A bishop died and went to heaven. At the Pearly gates he sees Saint Peter , so he says to Peter "All my life I've been a committed Christian, but I just before I died I was tempted by a woman of ill repute". Saint Peter says "This is just an illusion, your dying brain is merely conjuring up images based on your presuppositions of an 'afterlife'. You have about three seconds left"

a sabertooth walks into a club. the caveman set his trap perfectly.

A horse enters a bar. The bartender looks at the horse and says "Why the harness?"

Why did the portuguese fisherman take out a $20,000 loan with a reknown loan shark at exorbitant interest rates? He needed to buy a kidney on the black market for his drug addicted daughter who had also destroyed his credit score meaning he coudln't get a loan from the usual credit facilities such as banks and credit unions.

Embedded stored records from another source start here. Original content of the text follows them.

/-- Shifts of disjoint slices in turn. -/
theorem Shifts.snoc {s t u : State} {ks : List Nat} {k : Nat} {F : Nat → Slice → Slice → Prop}
    (h₁ : Shifts s t ks F) (h₂ : Shifts t u [k] F) (hk : k ∉ ks) : Shifts s u (ks ++ [k]) F where
  module := h₂.module.trans h₁.module
  cur := h₂.cur.trans h₁.cur
  gangs g hg := (h₂.gangs g (by rw [h₁.curGang]; exact hg)).trans (h₁.gangs g hg)
  found := h₂.found
  gang := h₂.gang.trans h₁.gang
  away j hj := by
    simp only [List.mem_append, List.mem_singleton, not_or] at hj
    rw [h₂.away j (by simpa using hj.2), h₁.away j hj.1]
  slice j hj x hx := by
    by_cases hjk : j = k
    · subst hjk
      exact h₂.slice j (by simp) x (by rw [h₁.away j hk, hx])
    · obtain ⟨y, hy, hF⟩ := h₁.slice j (by simpa [hjk] using hj) x hx
      exact ⟨y, by rw [h₂.away j (by simpa using hjk), hy], hF⟩

/-- Noting an old value in the slices of a list changes nothing but what is noted. -/
theorem noteAll_shifts {s : State} (d : Dst) (m : Nat → BitVec 4) (old : Nat → Reg) : ∀ (r done : List Nat) (t : State),
    Shifts s t done Noted → (∀ k ∈ r, k ∉ done ∧ (t.me.slices.find k).isSome) → r.Nodup →
      Shifts s (r.foldl (fun t k => t.noteOld k d (m k) (old k)) t) (done ++ r) Noted ∧
        (r.foldl (fun t k => t.noteOld k d (m k) (old k)) t).me.preds = t.me.preds ∧
        (r.foldl (fun t k => t.noteOld k d (m k) (old k)) t).me.masks = t.me.masks
  | [], done, t, h, _, _ => by simpa using h
  | k :: r, done, t, h, hr, hn => by
    have hk := hr k (by simp)
    obtain ⟨x, hx⟩ := Option.isSome_iff_exists.mp hk.2
    have one := noteOld_moves t k d (m k) (old k) x h.found hx
    have hp := congrArg Gang.preds one.gang
    have hq := congrArg Gang.masks one.gang
    have h' := h.snoc (one.shifts.mono (by rintro j - a b ⟨-, rfl, fl, -, e⟩; exact ⟨fl, e⟩)) hk.1
    have := noteAll_shifts d m old r (done ++ [k]) _ h' (by
      intro j hj
      have hjk : j ≠ k := by intro e; exact (List.nodup_cons.mp hn).1 (e ▸ hj)
      refine ⟨by simp [hjk, (hr j (by simp [hj])).1], ?_⟩
      rw [one.away j (by simpa using hjk)]
      exact (hr j (by simp [hj])).2) (List.nodup_cons.mp hn).2
    simp only [List.foldl_cons]
    refine ⟨by simpa [List.append_assoc] using this.1, this.2.1.trans hp, this.2.2.trans hq⟩

theorem late_settled {s : State} (h : s.Settled) (i : Instr) (k : Nat) (hk : k ∈ s.cur.slices) (d : Dst) :
    (s.prep i).lateWrite k d = 0 := by
  simp only [lateWrite, (prep_alike h i).sl, h.flights k hk]
  simp

/-- A word whose effect writes a mask register. -/
theorem word_masks {s : State} {i : Instr} {q : BitVec 4} {w : Word} {chk : State → Option TrapInfo} {act : State → State}
    (h : s.Settled) (hc : s.screen i = none) (hk : s.endTrap i = none ∧ chk s = none) (hs : i.steers = false) (he : s.extraCharge i = 0)
    (ha : act (s.prep i) = (s.prep i).writeQ q.toNat w) :
    ∃ t, s.issueWord i chk act = .next t ∧ s.Masks t i q w := by
  have hi : (s.interlock i).findFlaws i = s := by rw [interlock_settled h i, findFlaws_settled h i]
  have al := prep_alike h i
  have hme := prep_energy h i
  refine ⟨_, issueWord_next act (by rw [hi]; exact hc) (by rw [hi]; exact hk.1) (by rw [hi]; exact hk.2), ?_⟩
  rw [hi, ha]
  have late : ((s.prep i).cur.slices.any fun k => (s.prep i).lateWrite k (.q q.toNat) != 0) = false := by
    rw [List.any_eq_false]
    intro k hk
    rw [al.slices] at hk
    simp [late_settled h i k hk]
  have base : Shifts (s.prep i) ((s.prep i).modMe fun g => { g with masks := g.masks.put q.toNat w }) [] Noted :=
    ((Shifts.refl (prep_found h i)).gangOnly (fun g => { g with masks := g.masks.put q.toNat w }) (fun _ => rfl)
      (fun _ => rfl)).mono (by simp)
  have bm : ((s.prep i).modMe fun g => { g with masks := g.masks.put q.toNat w }).me =
      { s.me with energy := s.me.energy + s.cost i, masks := s.me.masks.put q.toNat w } := by
    rw [me_modMe _ _ (prep_found h i), hme]
  obtain ⟨sh, hp, hq⟩ := noteAll_shifts (.q q.toNat) (fun _ => 15) (fun _ => wordReg ((s.prep i).me.masks.getOr q.toNat 0)) s.cur.slices [] _ base
    (by intro k hk; exact ⟨by simp, by rw [bm]; simp [h.here k hk]⟩) h.nodup
  have e : (s.prep i).writeQ q.toNat w = s.cur.slices.foldl
      (fun t k => t.noteOld k (.q q.toNat) 15 (wordReg ((s.prep i).me.masks.getOr q.toNat 0)))
      ((s.prep i).modMe fun g => { g with masks := g.masks.put q.toNat w }) := by
    have n : (if ((s.prep i).cur.slices.any fun k => (s.prep i).lateWrite k (.q q.toNat) != 0) && (s.prep i).freeBit (128 + q.toNat)
        then (s.prep i).me.masks.getOr q.toNat 0 else w) = w := by rw [late]; simp
    simp only [State.writeQ]
    rw [n, al.slices]
  rw [e]
  rw [List.nil_append] at sh
  rw [bm] at hp hq
  obtain ⟨fr, go, -, hmasks⟩ := frame_of_shifts (ps := []) (qs := [q.toNat]) h sh hs he (by intro p _; rw [hp])
    (by intro r hr; rw [hq]; simp only; rw [FMap.find_put, if_neg (by simpa using hr)])
  exact ⟨by rw [hmasks, hq]; simp only; rw [FMap.find_put_self], fr, go⟩

/-- One bit of a predicate after one slice's write. -/
theorem pred_bit (old : Word) (m : BitVec 4) (f : Nat → Bool) (k l : Nat) (hk : k < 8) (hl : l < 32) :
    ((old &&& ~~~((15#32) <<< (4 * k))) |||
      (BitVec.zeroExtend 32 (nibOf fun j => if nib m j then f j else old.getLsbD (4 * k + j))) <<< (4 * k)).getLsbD l =
      if l / 4 = k then (if nib m (l % 4) then f (l % 4) else old.getLsbD l) else old.getLsbD l := by
  have h15 : ∀ i, (15#32).getLsbD i = decide (i < 4) := by
    intro i
    have small : ∀ n : Fin 32, (15#32).getLsbD n = decide (n.val < 4) := by decide
    by_cases h32 : i < 32
    · exact small ⟨i, h32⟩
    · rw [BitVec.getLsbD_of_ge _ i (by omega)]; simp; omega
  have hnib : ∀ (g : Nat → Bool) i, (nibOf g).getLsbD i = (decide (i < 4) && g i) := by
    intro g i
    have bits : ∀ a b c d : Bool, ∀ n : Fin 4, (BitVec.ofBool d ++ BitVec.ofBool c ++ BitVec.ofBool b ++ BitVec.ofBool a).getLsbD n =
        (match n with | 0 => a | 1 => b | 2 => c | 3 => d) := by decide
    by_cases hi : i < 4
    · have := bits (g 0) (g 1) (g 2) (g 3) ⟨i, hi⟩
      refine this.trans ?_
      match i, hi with
      | 0, _ => rfl
      | 1, _ => rfl
      | 2, _ => rfl
      | 3, _ => rfl
    · rw [BitVec.getLsbD_of_ge _ i (by omega)]; simp [hi]
  simp only [BitVec.getLsbD_or, BitVec.getLsbD_and, BitVec.getLsbD_not, BitVec.getLsbD_shiftLeft, h15, BitVec.getLsbD_setWidth,
    hnib, hl, decide_true, Bool.true_and]
  by_cases hlk : l / 4 = k
  · subst hlk
    have h1 : ¬ l < 4 * (l / 4) := by omega
    have h2 : l - 4 * (l / 4) = l % 4 := by omega
    have h3 : l % 4 < 4 := by omega
    have h4 : l % 4 < 32 := by omega
    have h5 : 4 * (l / 4) + l % 4 = l := by omega
    simp [h1, h2, h3, h4, h5]
  · by_cases hlt : l < 4 * k
    · simp [hlk, hlt]
    · have h1 : ¬ l - 4 * k < 4 := by omega
      simp [hlk, hlt, h1]

/-- Writing a predicate in the slices of a list. -/
theorem writePred_shifts {s : State} {i : Instr} (h : s.Settled) (p : Nat) (hp : p ≠ 0) (m : Nat → BitVec 4) (f : Nat → Bool) :
    ∀ (r done : List Nat) (t : State), Shifts (s.prep i) t done Noted → (∀ k ∈ r, k ∉ done ∧ k ∈ s.cur.slices) → r.Nodup →
      let u := r.foldl (fun t k => t.writeP p k (m k) fun j => f (4 * k + j)) t
      Shifts (s.prep i) u (done ++ r) Noted ∧ u.me.masks = t.me.masks ∧ (∀ q, q ≠ p → u.me.preds.find q = t.me.preds.find q) ∧
        ∀ l < 32, (u.predWord p).getLsbD l =
          if l / 4 ∈ r ∧ nib (m (l / 4)) (l % 4) = true then f l else (t.predWord p).getLsbD l
  | [], done, t, ht, _, _ => by simpa using ht
  | k :: r, done, t, ht, hr, hn => by
    have hk := hr k (by simp)
    have hme := prep_energy h i
    have al := prep_alike h i
    have hx : t.me.slices.find k = some (s.sl k) := by
      rw [ht.away k hk.1, hme]; exact h.here k hk.2
    have hlate : t.lateWrite k (.p p) = 0 := by
      simp only [lateWrite, sl_of_find hx, h.flights k hk.2]
      simp
    have step : Shifts (s.prep i) (t.writeP p k (m k) fun j => f (4 * k + j)) (done ++ [k]) Noted ∧
        (t.writeP p k (m k) fun j => f (4 * k + j)).me.masks = t.me.masks ∧
        (∀ q, q ≠ p → (t.writeP p k (m k) fun j => f (4 * k + j)).me.preds.find q = t.me.preds.find q) ∧
        ∀ l < 32, ((t.writeP p k (m k) fun j => f (4 * k + j)).predWord p).getLsbD l =
          if l / 4 = k ∧ nib (m k) (l % 4) = true then f l else (t.predWord p).getLsbD l := by
      by_cases hm : m k = 0
      · have e : (t.writeP p k (m k) fun j => f (4 * k + j)) = t := by simp only [State.writeP, hm, or_true, if_true]
        rw [e]
        refine ⟨ht.snoc (F := Noted) (k := k) ?_ hk.1, rfl, fun _ _ => rfl, ?_⟩
        · exact ⟨rfl, rfl, fun _ _ => rfl, ht.found, rfl, fun _ _ => rfl, fun j hj x hjx => ⟨x, hjx, x.flights, rfl⟩⟩
        · intro l _; rw [hm, nib_zero]; simp
      · have e : (t.writeP p k (m k) fun j => f (4 * k + j)) =
            (t.modMe fun g => { g with preds := g.preds.put p ((t.predWord p &&& ~~~((15#32) <<< (4 * k))) |||
              (BitVec.zeroExtend 32 (nibOf fun j => if nib (m k) j then f (4 * k + j) else (t.predWord p).getLsbD (4 * k + j))) <<<
                (4 * k)) }).noteOld k (.p p) (m k) (wordReg (t.predWord p)) := by
          simp only [State.writeP, hp, hm, or_self, if_false, hlate, nib_zero, Bool.false_and, Bool.not_false, Bool.and_true]
        have base := ht.gangOnly (fun g => { g with preds := g.preds.put p ((t.predWord p &&& ~~~((15#32) <<< (4 * k))) |||
              (BitVec.zeroExtend 32 (nibOf fun j => if nib (m k) j then f (4 * k + j) else (t.predWord p).getLsbD (4 * k + j))) <<<
                (4 * k)) }) (fun _ => rfl) (fun _ => rfl)
        have bm := me_modMe t (fun g => { g with preds := g.preds.put p ((t.predWord p &&& ~~~((15#32) <<< (4 * k))) |||
              (BitVec.zeroExtend 32 (nibOf fun j => if nib (m k) j then f (4 * k + j) else (t.predWord p).getLsbD (4 * k + j))) <<<
                (4 * k)) }) ht.found
        obtain ⟨sh, h1, h2⟩ := noteAll_shifts (.p p) m (fun _ => wordReg (t.predWord p)) [k] done _ base
          (by
            intro j hj
            have hj : j = k := by simpa using hj
            subst hj
            exact ⟨hk.1, by rw [bm]; simp [hx]⟩) (by simp)
        rw [bm] at h1 h2
        simp only [List.foldl_cons, List.foldl_nil] at sh h1 h2
        rw [e]
        refine ⟨sh, h2, ?_, ?_⟩
        · intro q hq; rw [h1, FMap.find_put, if_neg hq]
        · intro l hl
          have hw : ∀ u : State, u.predWord p = u.me.preds.getOr p 0 := by intro u; simp only [predWord, hp, if_false]
          have hw' := hw t
          rw [hw, h1]
          simp only [FMap.getOr, FMap.find_put_self, Option.getD_some]
          rw [pred_bit _ _ (fun j => f (4 * k + j)) k l (h.bound k hk.2) hl]
          by_cases hlk : l / 4 = k
          · have : 4 * k + l % 4 = l := by omega
            by_cases hb : nib (m k) (l % 4) = true <;> simp [hlk, hb, this]
          · simp [hlk]
    have more := writePred_shifts h p hp m f r (done ++ [k]) _ step.1 (by
      intro j hj
      have hjk : j ≠ k := by intro e; exact (List.nodup_cons.mp hn).1 (e ▸ hj)
      exact ⟨by simp [hjk, (hr j (by simp [hj])).1], (hr j (by simp [hj])).2⟩) (List.nodup_cons.mp hn).2
    simp only [List.foldl_cons]
    refine ⟨by simpa [List.append_assoc] using more.1, more.2.1.trans step.2.1,
      fun q hq => (more.2.2.1 q hq).trans (step.2.2.1 q hq), ?_⟩
    intro l hl
    rw [more.2.2.2 l hl, step.2.2.2 l hl]
    by_cases hlk : l / 4 = k
    · have : ¬ k ∈ r := (List.nodup_cons.mp hn).1
      simp [this, hlk]
    · simp [hlk]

What's the difference between a pheromone and a hormone? Hormones are secreted internally and trigger various biochemical pathways that cause certain effects. We all are familiar with the effects of testosterone and estrogen, both on the anatomy, and behaviour of humans. Pheromones are secreted externally, and have an effect on another creature in similar ways. Usually they have to do with attracting sexual partners or changing a sex partners behaviour or body in some way.

So a man walks into a bar, asks for a beer, then drinks it. He then goes home expecting to have dinner with his wife and 2 kids. His wife smells his breath before that and asks him what happens. The men opens to his true and only love and tells her he's having a bad time at work. So they share a hug and talk about it. The man is then renewed, starts pulling up at his job and gets a promotion to general supervisor. He lives happily and watches his kids grow and become professionals. He then dies of a heart attack at the advanced age of 89 while he was watching his favorite TV show.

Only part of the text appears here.